══ ENTRIES SUPPLIED ══
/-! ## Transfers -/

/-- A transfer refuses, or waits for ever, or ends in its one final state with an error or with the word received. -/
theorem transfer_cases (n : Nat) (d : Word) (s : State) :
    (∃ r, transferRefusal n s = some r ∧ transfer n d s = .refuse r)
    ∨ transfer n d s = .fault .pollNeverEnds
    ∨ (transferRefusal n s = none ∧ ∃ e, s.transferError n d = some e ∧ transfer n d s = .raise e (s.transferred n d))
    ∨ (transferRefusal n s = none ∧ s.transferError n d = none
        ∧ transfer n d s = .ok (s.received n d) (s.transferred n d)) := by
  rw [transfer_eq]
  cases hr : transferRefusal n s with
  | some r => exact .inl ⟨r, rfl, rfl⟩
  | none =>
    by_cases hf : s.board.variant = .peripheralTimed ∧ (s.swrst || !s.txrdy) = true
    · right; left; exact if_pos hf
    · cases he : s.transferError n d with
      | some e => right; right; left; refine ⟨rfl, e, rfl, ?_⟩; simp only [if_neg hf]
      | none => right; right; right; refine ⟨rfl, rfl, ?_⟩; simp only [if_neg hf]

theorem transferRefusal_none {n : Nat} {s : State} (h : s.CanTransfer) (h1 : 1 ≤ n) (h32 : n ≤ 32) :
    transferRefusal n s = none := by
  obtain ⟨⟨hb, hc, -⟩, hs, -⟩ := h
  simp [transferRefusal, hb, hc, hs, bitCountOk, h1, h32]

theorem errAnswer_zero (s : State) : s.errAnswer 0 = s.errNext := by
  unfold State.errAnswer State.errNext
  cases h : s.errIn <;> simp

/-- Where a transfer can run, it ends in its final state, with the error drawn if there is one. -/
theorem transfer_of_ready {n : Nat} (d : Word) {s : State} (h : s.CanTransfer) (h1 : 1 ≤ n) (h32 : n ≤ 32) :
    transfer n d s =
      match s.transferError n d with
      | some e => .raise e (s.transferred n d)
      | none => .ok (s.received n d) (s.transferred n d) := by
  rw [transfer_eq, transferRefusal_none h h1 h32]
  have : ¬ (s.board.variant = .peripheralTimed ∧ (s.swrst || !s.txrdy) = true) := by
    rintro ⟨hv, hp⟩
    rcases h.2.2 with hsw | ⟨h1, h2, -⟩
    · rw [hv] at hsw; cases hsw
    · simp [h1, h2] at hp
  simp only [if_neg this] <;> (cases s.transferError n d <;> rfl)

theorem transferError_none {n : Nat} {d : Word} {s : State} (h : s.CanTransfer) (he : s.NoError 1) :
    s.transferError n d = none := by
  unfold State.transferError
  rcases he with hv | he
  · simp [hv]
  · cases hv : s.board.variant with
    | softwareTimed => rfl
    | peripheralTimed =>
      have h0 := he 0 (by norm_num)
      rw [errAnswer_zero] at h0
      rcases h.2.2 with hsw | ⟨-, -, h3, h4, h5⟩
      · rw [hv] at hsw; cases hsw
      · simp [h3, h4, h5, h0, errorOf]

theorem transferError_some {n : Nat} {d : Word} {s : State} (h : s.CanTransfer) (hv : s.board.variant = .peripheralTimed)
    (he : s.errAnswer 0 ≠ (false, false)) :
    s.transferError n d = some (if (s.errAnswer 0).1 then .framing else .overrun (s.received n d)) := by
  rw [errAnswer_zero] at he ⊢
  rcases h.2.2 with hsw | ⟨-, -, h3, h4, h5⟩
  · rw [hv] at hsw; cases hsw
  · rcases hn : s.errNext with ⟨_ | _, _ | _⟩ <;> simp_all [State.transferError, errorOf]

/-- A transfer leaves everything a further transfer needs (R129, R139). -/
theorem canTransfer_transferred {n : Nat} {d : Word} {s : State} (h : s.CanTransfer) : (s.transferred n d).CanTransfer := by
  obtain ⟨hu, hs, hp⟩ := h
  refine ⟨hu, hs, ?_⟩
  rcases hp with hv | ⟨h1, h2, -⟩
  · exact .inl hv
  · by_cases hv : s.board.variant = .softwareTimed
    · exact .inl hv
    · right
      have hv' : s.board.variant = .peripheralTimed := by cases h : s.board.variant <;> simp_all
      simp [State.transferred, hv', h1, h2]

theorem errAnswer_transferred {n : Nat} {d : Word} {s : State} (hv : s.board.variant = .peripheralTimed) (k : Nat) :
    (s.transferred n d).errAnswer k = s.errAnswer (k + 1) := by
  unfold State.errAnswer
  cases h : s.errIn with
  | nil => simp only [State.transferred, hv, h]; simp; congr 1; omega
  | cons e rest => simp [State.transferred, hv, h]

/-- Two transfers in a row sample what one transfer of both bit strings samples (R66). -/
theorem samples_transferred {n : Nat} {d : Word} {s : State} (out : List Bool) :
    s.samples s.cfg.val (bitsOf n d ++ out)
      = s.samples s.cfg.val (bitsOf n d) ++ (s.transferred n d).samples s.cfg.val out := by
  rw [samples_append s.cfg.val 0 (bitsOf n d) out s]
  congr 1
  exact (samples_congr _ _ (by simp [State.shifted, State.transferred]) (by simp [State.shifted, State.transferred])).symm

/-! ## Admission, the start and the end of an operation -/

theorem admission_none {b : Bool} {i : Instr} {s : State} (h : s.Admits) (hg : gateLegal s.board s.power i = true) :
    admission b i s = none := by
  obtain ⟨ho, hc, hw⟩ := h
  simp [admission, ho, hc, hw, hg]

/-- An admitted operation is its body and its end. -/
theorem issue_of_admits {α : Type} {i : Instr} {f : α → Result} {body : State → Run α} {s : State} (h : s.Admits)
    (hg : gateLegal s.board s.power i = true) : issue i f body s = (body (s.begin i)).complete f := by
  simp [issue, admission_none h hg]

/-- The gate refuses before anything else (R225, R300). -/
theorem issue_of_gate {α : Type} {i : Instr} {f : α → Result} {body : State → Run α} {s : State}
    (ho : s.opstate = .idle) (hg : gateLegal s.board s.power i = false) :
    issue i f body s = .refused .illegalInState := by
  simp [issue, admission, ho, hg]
═══
— ASSIGNMENT —
Scan the data above and copy each line containing the word "Admits".

— ANSWER —
theorem admission_none {b : Bool} {i : Instr} {s : State} (h : s.Admits) (hg : gateLegal s.board s.power i = true) :
theorem issue_of_admits {α : Type} {i : Instr} {f : α → Result} {body : State → Run α} {s : State} (h : s.Admits)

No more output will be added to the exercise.